Among the young entrepreneurs at this week's Fortune Brainstorm Health was Diesel Peltz, who has started a company called Twenty—as in "What's Your Twenty?" It is an anti-tech tech platform. The Twenty app discourages the kind of virtual sharing that characterizes most social networks, and instead facilitates meetings in person. It puts the social back into social network.

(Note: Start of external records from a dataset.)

-- ==== Sys2Proof/Word.lean ====
section
/-! DEFINITION. The words, bytes and numbers of the 1640, and the two plain operations on vectors of
records (replace one, rewrite all) that every block's table uses. -/

namespace Sys2Proof

/-- A word of the local port, and a 2-byte field of a frame: 16 bits (00_scope.md, Conventions). -/
abbrev Word := BitVec 16

/-- A byte: 8 bits. -/
abbrev Byte := BitVec 8

/-- A lock ID that has passed its range check: 0 to 4095 (R1). -/
abbrev LockId := BitVec 12

/-- A port word address, WA13 to WA0 (R168). -/
abbrev PortAddr := BitVec 14

/-- A station number, 0 to 15 (R154). -/
abbrev Station := Fin 16

/-- A slot number of the request table, which is also the tag of the slot's frames: 0 to 31 (R44). -/
abbrev Tag := Fin 32

/-- A lock ID as a 16-bit word, 0 in the bits above (R8, R193). -/
def lockWord (l : LockId) : Word := l.setWidth 16

/-- A station number as a word. -/
def stationWord (p : Station) : Word := BitVec.ofNat 16 p.val

/-- A station number as a byte of a frame. -/
def stationByte (p : Station) : Byte := BitVec.ofNat 8 p.val

/-- The station whose number is the low four bits of a number already checked to be at most 15. -/
def stationOfNat (n : Nat) : Station := Fin.ofNat 16 n

/-- The slot whose number is the low five bits of a number already checked to be at most 31. -/
def tagOfNat (n : Nat) : Tag := Fin.ofNat 32 n

/-- The most significant byte of a word. -/
def hiByte (w : Word) : Byte := (w >>> 8).setWidth 8

/-- The least significant byte of a word. -/
def loByte (w : Word) : Byte := w.setWidth 8

/-- The word of two bytes, most significant byte first (R193). -/
def wordOf (hi lo : Byte) : Word := hi ++ lo

/-- Replace the record at one index. -/
def vset {α : Type} {n : Nat} (v : Vector α n) (i : Fin n) (x : α) : Vector α n :=
  v.set i.val x i.isLt

/-- Rewrite every record, each from its index and its old content. -/
def vmapIdx {α β : Type} {n : Nat} (f : Fin n → α → β) (v : Vector α n) : Vector β n :=
  ⟨((List.finRange n).map (fun i => f i (v.get i))).toArray, by simp⟩

end Sys2Proof
end

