-- ==== Sys2Proof/Machine/Purge.lean ====
section
/-! DEFINITION. The peer purge (R138 to R140): its parts in the delivery unit (R133), the roster (R139), the
home controller (R33) and the request controller (R69, R70), in one event. The parts touch different state;
the request controller's part comes last because it reads the queues as the purge leaves them (R138). -/

namespace Sys2Proof.Machine

/-- The state in which each cause leaves the peer (R139). -/
def PurgeCause.stateAfter : PurgeCause → PeerState
  | .silence => .absent
  | .noAnswer => .absent
  | .left => .absent
  | .restarted => .present
  | .disowned => .present
  | .mismatch => .mismatched

/-- A send record after a purge of its destination (R133): the next sequence number advances, and started
frame, count, last answer and hold-off go. -/
def SendRecord.purged (r : SendRecord) : SendRecord := SendRecord.clear (r.nextSequence + 1#8)

/-- An attempt of a frame to p, whose outcome will be ignored (R125, R133). -/
def Attempt.abandonTo (a : Attempt) (p : Station) : Attempt :=
  match a.kind with
  | .addressed d _ => if d = p then { a with ignored := true } else a
  | .presence => a
  | .leave => a

namespace State

/-- The delivery unit's part (R133), with the attempt in flight to p marked as ignored. -/
def purgeDelivery (s : State) (p : Station) : State :=
  (s.withDlv { s.dlv with
    requests := s.dlv.requests.filter (fun e => decide (e.destination ≠ p)),
    responses := s.dlv.responses.filter (fun e => decide (e.destination ≠ p)),
    send := vset s.dlv.send p (s.sendRecord p).purged,
    receive := vset s.dlv.receive p none }).withBus
    { s.bus with attempt := s.bus.attempt.map (·.abandonTo p) }

/-- The roster's part (R139). -/
def purgeRoster (s : State) (p : Station) (c : PurgeCause) : State :=
  s.setPeer p { s.peer p with state := c.stateAfter, syncOut := true, syncIn := true }

/-- The home controller's part (R33). -/
def purgeHome (s : State) (p : Station) : State :=
  s.withHome (s.home.purge (decide (s.ctl.state = .online)) p)

/-- The purge of peer p with a cause (R138). -/
def purge (s : State) (p : Station) (c : PurgeCause) : State :=
  (((s.purgeDelivery p).purgeRoster p c).purgeHome p).loseSlots (fun h => decide (h = p)) (.purge c)

end State

end Sys2Proof.Machine
end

Peltz provided a reminder of why we do these events. As journalists, we at Fortune believe in the power of the written word. And in our journalism, we chronicle the power of digital technology. But there is something that happens in physical, face-to-face encounters that trumps it all. Connections get made. Ideas take root. The abstract becomes real. Our goal at each event is not only to present compelling stories on stage, but to create a community off stage, and to enable the kind of serendipitous interactions that can spark business success.

We've got a diverse lineup of gatherings this year, and I encourage CEO Daily readers who are able to find one that works for them. You can learn more and request an invitation here. Or send me an email.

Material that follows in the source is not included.